The Centrepoint store on Prince Sultan Street, visited by Arab News, has women cashiers in a separate section. The women were busy checking out and packing the goods from the women customers.

The mahrams (male guardians) of women shoppers were seen standing outside area waiting for their spouses. A store official said that men who come with their families can come inside the area but the majority of the men preferred to wait outside.

Keeping a strict watch was a security personnel, whose task was to prevent men without families entering this area. It also fell on them to call out on the microphone the names of family members if the mahrams were not waiting outside the area.

A woman cashier, who revealed that some of the women working here are also studying and taking care of their families, lauded the stores for giving them this independence. “Women are now taking care of things. It is not like the old days when daddy would do everything,” she added.
Severe restrictions and rules, but at least a step in a positive direction for women in Saudi Arabia.

For a while.

The bad news:
Saudi Arabia's top clerics have challenged the government's policy to expand jobs for women with a fatwa ruling that they should not work as cashiers in supermarkets, a report said on Monday.

The official fatwa issuing body said that "it is not permissible for a woman to work in a place where they mix with men," the news website Sabq.org said.

"It is necessary to keep away from places where men congregate. Women should look for decent work that does not make it possible for them to attract men or be attracted by men," it said.
The ruling came from the Committee on Scholarly Work and Ifta, the official issuer of fatwas, or religious rulings, under the Council of Senior Scholars, the top authority for Islamic issues in the kingdom.

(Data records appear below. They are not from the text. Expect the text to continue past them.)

@[simp] theorem perform_createHandle_params (h : PanelHandle) (s : State) :
    (Micro.perform (.createHandle h) s).params = s.params := rfl
@[simp] theorem perform_createHandle_life (h : PanelHandle) (s : State) :
    (Micro.perform (.createHandle h) s).life = s.life := rfl
@[simp] theorem perform_createHandle_busy (h : PanelHandle) (s : State) :
    (Micro.perform (.createHandle h) s).busy = s.busy := rfl
@[simp] theorem perform_createHandle_owned (h : PanelHandle) (s : State) :
    (Micro.perform (.createHandle h) s).owned = s.owned := rfl
@[simp] theorem perform_createHandle_dirOut (h : PanelHandle) (s : State) :
    (Micro.perform (.createHandle h) s).dirOut = s.dirOut := rfl
@[simp] theorem perform_createHandle_line (h : PanelHandle) (s : State) :
    (Micro.perform (.createHandle h) s).line = s.line := rfl
@[simp] theorem perform_createHandle_railEn (h : PanelHandle) (s : State) :
    (Micro.perform (.createHandle h) s).railEn = s.railEn := rfl
@[simp] theorem perform_createHandle_handle (h : PanelHandle) (s : State) :
    (Micro.perform (.createHandle h) s).handle = h := rfl
@[simp] theorem perform_createHandle_device (h : PanelHandle) (s : State) :
    (Micro.perform (.createHandle h) s).device = s.device := rfl
@[simp] theorem perform_createHandle_work (h : PanelHandle) (s : State) :
    (Micro.perform (.createHandle h) s).work = s.work := rfl
@[simp] theorem perform_createHandle_trace (h : PanelHandle) (s : State) :
    (Micro.perform (.createHandle h) s).trace = s.trace := rfl
@[simp] theorem perform_createHandle_pending (h : PanelHandle) (s : State) :
    (Micro.perform (.createHandle h) s).pending = s.pending := rfl
@[simp] theorem perform_createHandle_stepwise (h : PanelHandle) (s : State) :
    (Micro.perform (.createHandle h) s).stepwise = s.stepwise := rfl
@[simp] theorem perform_createHandle_requests (h : PanelHandle) (s : State) :
    (Micro.perform (.createHandle h) s).requests = s.requests := rfl
@[simp] theorem perform_createHandle_result (h : PanelHandle) (s : State) :
    (Micro.perform (.createHandle h) s).result = s.result := rfl
@[simp] theorem perform_createHandle_draws (h : PanelHandle) (s : State) :
    (Micro.perform (.createHandle h) s).draws = s.draws := rfl

@[simp] theorem perform_destroy_params (s : State) :
    (Micro.perform (.destroy) s).params = s.params := rfl
@[simp] theorem perform_destroy_life (s : State) :
    (Micro.perform (.destroy) s).life = s.life := rfl
@[simp] theorem perform_destroy_busy (s : State) :
    (Micro.perform (.destroy) s).busy = s.busy := rfl
@[simp] theorem perform_destroy_owned (s : State) :
    (Micro.perform (.destroy) s).owned = s.owned := rfl
@[simp] theorem perform_destroy_dirOut (s : State) :
    (Micro.perform (.destroy) s).dirOut = s.dirOut := rfl
@[simp] theorem perform_destroy_line (s : State) :
    (Micro.perform (.destroy) s).line = s.line := rfl
@[simp] theorem perform_destroy_railEn (s : State) :
    (Micro.perform (.destroy) s).railEn = s.railEn := rfl
@[simp] theorem perform_destroy_handle (s : State) :
    (Micro.perform (.destroy) s).handle = Config.freeHandle s.draws := rfl
@[simp] theorem perform_destroy_device (s : State) :
    (Micro.perform (.destroy) s).device = Config.freeDevice s.draws := rfl
@[simp] theorem perform_destroy_work (s : State) :
    (Micro.perform (.destroy) s).work = Config.freeWork s.draws := rfl
@[simp] theorem perform_destroy_trace (s : State) :
    (Micro.perform (.destroy) s).trace = s.trace := rfl
@[simp] theorem perform_destroy_pending (s : State) :
    (Micro.perform (.destroy) s).pending = s.pending := rfl
@[simp] theorem perform_destroy_stepwise (s : State) :
    (Micro.perform (.destroy) s).stepwise = s.stepwise := rfl
@[simp] theorem perform_destroy_requests (s : State) :
    (Micro.perform (.destroy) s).requests = s.requests := rfl
@[simp] theorem perform_destroy_result (s : State) :
    (Micro.perform (.destroy) s).result = s.result := rfl
@[simp] theorem perform_destroy_draws (s : State) :
    (Micro.perform (.destroy) s).draws = s.draws + 1 := rfl

@[simp] theorem perform_setLife_params (l : Life) (s : State) :
    (Micro.perform (.setLife l) s).params = s.params := rfl
@[simp] theorem perform_setLife_life (l : Life) (s : State) :
    (Micro.perform (.setLife l) s).life = l := rfl
@[simp] theorem perform_setLife_busy (l : Life) (s : State) :
    (Micro.perform (.setLife l) s).busy = s.busy := rfl
@[simp] theorem perform_setLife_owned (l : Life) (s : State) :
    (Micro.perform (.setLife l) s).owned = s.owned := rfl
@[simp] theorem perform_setLife_dirOut (l : Life) (s : State) :
    (Micro.perform (.setLife l) s).dirOut = s.dirOut := rfl
@[simp] theorem perform_setLife_line (l : Life) (s : State) :
    (Micro.perform (.setLife l) s).line = s.line := rfl
@[simp] theorem perform_setLife_railEn (l : Life) (s : State) :
    (Micro.perform (.setLife l) s).railEn = s.railEn := rfl
@[simp] theorem perform_setLife_handle (l : Life) (s : State) :
    (Micro.perform (.setLife l) s).handle = s.handle := rfl
@[simp] theorem perform_setLife_device (l : Life) (s : State) :
    (Micro.perform (.setLife l) s).device = s.device := rfl
@[simp] theorem perform_setLife_work (l : Life) (s : State) :
    (Micro.perform (.setLife l) s).work = s.work := rfl
@[simp] theorem perform_setLife_trace (l : Life) (s : State) :
    (Micro.perform (.setLife l) s).trace = s.trace := rfl
@[simp] theorem perform_setLife_pending (l : Life) (s : State) :
    (Micro.perform (.setLife l) s).pending = s.pending := rfl
@[simp] theorem perform_setLife_stepwise (l : Life) (s : State) :
    (Micro.perform (.setLife l) s).stepwise = s.stepwise := rfl
@[simp] theorem perform_setLife_requests (l : Life) (s : State) :
    (Micro.perform (.setLife l) s).requests = s.requests := rfl
@[simp] theorem perform_setLife_result (l : Life) (s : State) :
    (Micro.perform (.setLife l) s).result = s.result := rfl
@[simp] theorem perform_setLife_draws (l : Life) (s : State) :
    (Micro.perform (.setLife l) s).draws = s.draws := rfl
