-- ==== Sys2Proof/Tests/Slice0.lean ====
section
/-! SUPPORT. The model's own tests: the WellFormed smoke, decoding of words written out from the spec, one
step of each instruction against the vectors of spec/95 (named V or E in each docstring), and for each
statement with hypotheses a state and operands that meet them. BRIGHTNESS_OPCODE is open (R77): these
states take the stand-in 51 hex for it, as the spec's vectors write BO. -/

namespace Sys2Proof.Tests

open Sys2Proof.Machine Sys2Proof.Safety Sys2Proof.Claims

/-! ### Small states -/

def params : Params := ⟨false, true, 0x51#8, [], [], .afterAllClaims, .skip⟩

def a1 : CommandRec := ⟨0xA1#8, 1, [0x5A#8], 5⟩
def b2 : CommandRec := ⟨0xB2#8, 0, [], 0⟩
def c3 : CommandRec := ⟨0xC3#8, 0, [], 20⟩
/-- V10. -/
def v10 : CommandRec := ⟨0x2A#8, 2, [0x00#8, 0x10#8], 5⟩
/-- V12: the largest Command. -/
def v12 : CommandRec :=
  ⟨0x00#8, 15, [0x00#8, 0x01#8, 0x02#8, 0x03#8, 0x04#8, 0x05#8, 0x06#8, 0x07#8, 0x08#8, 0x09#8, 0x0A#8,
    0x0B#8, 0x0C#8, 0x0D#8, 0x0E#8], 0⟩
/-- E18: one parameter too many. -/
def tooMany : CommandRec := ⟨0x2A#8, 16, List.replicate 16 0#8, 0⟩
/-- E20: fewer bytes than the count. -/
def tooFew : CommandRec := ⟨0x2A#8, 2, [0x11#8], 0⟩

def bare : State := { State.reset with params := params }

/-- An attached block, in the state the spec's vectors start from (spec/95, sections 2.5 to 2.10). -/
def live (power : Power) (brt : Byte) (present : Rails Bool) : State :=
  { bare with
    life := .attached
    owned := ⟨true, true, true, true⟩
    dirOut := ⟨true, true, true, true⟩
    line := ⟨true, true, false, decide (power = .on)⟩
    handle := ⟨⟨0, 0, 0, 0⟩, present, power, brt, [⟨a1, rfl⟩, ⟨b2, rfl⟩], [⟨c3, rfl⟩]⟩
    device := ⟨brt, decide (power = .off), false⟩ }

def both : Rails Bool := ⟨true, true⟩
def liveOn : State := live .on 0x80#8 both
def liveOff : State := live .off 0x80#8 both

/-- V66, with every line claimable. -/
def config : AttachConfig :=
  ⟨⟨7, 8, 9, 10⟩, both, some [a1, b2], some [c3], ⟨true, true, true, true⟩⟩

def state? (o : Host.Outcome State Fault Refusal) : Option State :=
  match o with
  | .next s => some s
  | .fault _ => none
  | .refused _ => none

def refusal? (o : Host.Outcome State Fault Refusal) : Option Refusal :=
  match o with
  | .next _ => none
  | .fault _ => none
  | .refused r => some r

/-- What one request does to a field. -/
def after {α : Type} (i : Instr) (s : State) (f : State → α) : Option α := (state? (exec i s)).map f

/-- The words the reference receiver reads, none where a frame is malformed. -/
def words (s : State) : List (Option Word9) :=
  (decodeTrace s.params s.trace).map fun x =>
    match x with
    | .word w => some w
    | .malformed _ => none

/-- The events that are no serial write and no hold. -/
def slow (s : State) : List Event := s.trace.filter fun e => !isSerial e && !isHold e

/-- Writes, holds and the minimum duration in microseconds. -/
def size (s : State) : Nat × Nat × Nat :=
  (s.trace.countP isWrite, s.trace.countP isHold, durMin s.trace)

/-! ### WellFormed smoke (R75, E18, E20) -/

theorem test_wf_largest : v12.wf = true := by decide
theorem test_wf_no_parameters : b2.wf = true := by decide
theorem test_wf_refuses_count_16 : tooMany.wf = false := by decide
theorem test_wf_refuses_short_list : tooFew.wf = false := by decide
theorem test_wf_refuses_in_sequence : wfSequence [a1, tooFew] = false := by decide
theorem test_wf_refuses_on_override :
    (Instr.attach { config with onOverride := some [tooMany] }).wf = false := by decide
theorem test_wf_refuses_off_override :
    (Instr.attach { config with offOverride := some [tooFew] }).wf = false := by decide
theorem test_wf_refuses_cmd : (Instr.cmd tooMany).wf = false := by decide
theorem test_wf_refuses_send : (Instr.send tooFew).wf = false := by decide
theorem test_wf_empty_sequence : wfSequence [] = true := by decide

/-! ### Words (E1 to E22) and fields written out from the spec -/

/-- E5, E9. -/
theorem test_decode_cword : decodeWord 0b0_0010_1010#9 = .cword 0x2A#8 ∧
    decodeWord 0b0_1011_0010#9 = .cword 0xB2#8 := by decide
/-- E6, E10. -/
theorem test_decode_pword : decodeWord 0b1_0010_1010#9 = .pword 0x2A#8 ∧
    decodeWord 0b1_0101_1010#9 = .pword 0x5A#8 := by decide
/-- E1 to E4, E7, E8. -/
theorem test_assemble : cwordBits 0x00#8 = 0x000#9 ∧ cwordBits 0xFF#8 = 0x0FF#9 ∧
    pwordBits 0x00#8 = 0x100#9 ∧ pwordBits 0xFF#8 = 0x1FF#9 ∧
    cwordBits 0x80#8 = 0x080#9 ∧ pwordBits 0x80#8 = 0x180#9 := by decide
/-- E11, E12, E19. -/
theorem test_wire_image : wordsOf ⟨v10, rfl⟩ = [0x02A#9, 0x100#9, 0x110#9] ∧
    wordsOf ⟨b2, rfl⟩ = [0x0B2#9] ∧
    wordsOf ⟨⟨0x2A#8, 1, [0x11#8, 0x22#8, 0x33#8], 0⟩, rfl⟩ = [0x02A#9, 0x111#9] := by decide
/-- E17. -/
theorem test_grouping : groupWords [0x0A1#9, 0x15A#9, 0x0B2#9, 0x0C3#9, 0x120#9] =
    [(0xA1#8, [0x5A#8]), (0xB2#8, []), (0xC3#8, [0x20#8])] := by decide
/-- Opcode-table rows CWORD and PWORD: the 9 bits of the word, operands in bits 7:0. -/
theorem test_table_words : decodeTableWord 16 0b0_0010_1010 = some (.cword 0x2A#8) ∧
    decodeTableWord 16 0b1_0010_1010 = some (.pword 0x2A#8) ∧
    decodeTableWord 16 0b10_0000_0000 = none := by decide
/-- Opcode-table row SETBRT: 0kkkkkkkk then 1bbbbbbbb, the first word in the low bits. -/
theorem test_table_setbrt : decodeTableWord 24 0b1_1000_0000_0_0101_0001 = some (.setbrt 0x80#8) ∧
    decodeTableWord 24 0b1_1000_0000_1_0101_0001 = none ∧
    decodeTableWord 24 0b0_1000_0000_0_0101_0001 = none := by decide
/-- R84: selectors 0 to 5. -/
theorem test_table_internal : decodeTableWord 8 0b0000 = some (.transmitWord 0#9) ∧
    decodeTableWord 8 0b0001 = some (.send ⟨0#8, 0, [], 0⟩) ∧
    decodeTableWord 8 0b0010 = some (.play .onSeq) ∧
    decodeTableWord 8 0b0011 = some .setPowerOn ∧ decodeTableWord 8 0b0100 = some .setPowerOff ∧
    decodeTableWord 8 0b0101 = some (.update 0#8 false false) := by decide
/-- R84: selectors 6 to 11. -/
theorem test_table_external : decodeTableWord 8 0b0110 = some (.updateStatus 0#8 false false) ∧
    decodeTableWord 8 0b0111 = some .getCurrentBrightness ∧
    decodeTableWord 8 0b1000 = some (.attach ⟨⟨0, 0, 0, 0⟩, ⟨false, false⟩, none, none,
      ⟨true, true, true, true⟩⟩) ∧
    decodeTableWord 8 0b1001 = some .detach ∧ decodeTableWord 8 0b1010 = some .suspend ∧
    decodeTableWord 8 0b1011 = some .resume := by decide
/-- R83, V86. -/
theorem test_table_unassigned : decodeTableWord 8 0b1100 = none ∧ decodeTableWord 8 0b1101 = none ∧
    decodeTableWord 8 0b1110 = none ∧ decodeTableWord 8 0b1111 = none := by decide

The fatwa was in response to a question -- published with the ruling -- asking specifically if women should work as cashiers in supermarkets, Sabq reported.

The ruling was unambiguous, and signed by Grand Mufti Sheikh Abdul Aziz al-Sheikh, the head of the Senior Scholars Council, and six other members of the fatwa committee.

Again this is a government-sanctioned religious rulings board. It sounds like their problem goes beyond the existing restrictions on the women cashiers. (What I don't understand is why women - with their guardians, of course - are allowed to go to stores altogether, where they see male cashiers.) It is unclear whether this will make those cashiers illegal, or if the government can ignore this fatwa.

The worse news:

A Saudi journalist is to be lashed in public after he was convicted of instigating protests against a government electricity company because of continuous power cuts in a central town, Ajel online newspaper said on Monday.

The court in Qubba in the central province of Qaseem sentenced Fahd Al Jukhaidib, a journalist in the Saudi Arabic language daily Aljazierah, to two months in prison and 50 lashes with the whip, including 25 lashes in public in front of the electricity department, the paper said.

Al Jukaidib was accused of leading residents of Qubba to the department two years ago to demand action to resolve continuous power cuts in the town.

A few days later, the company yielded to their demands and sent seven additional power generators to the town.

“The problem was over but I was later summoned by police, who charged me of instigating protests. I was then referred to court, which has just sentenced me to two months in prison and 50 lashes, including 25 lashes in front of the electricity department,” the paper quoted Al Jukhaidib as saying.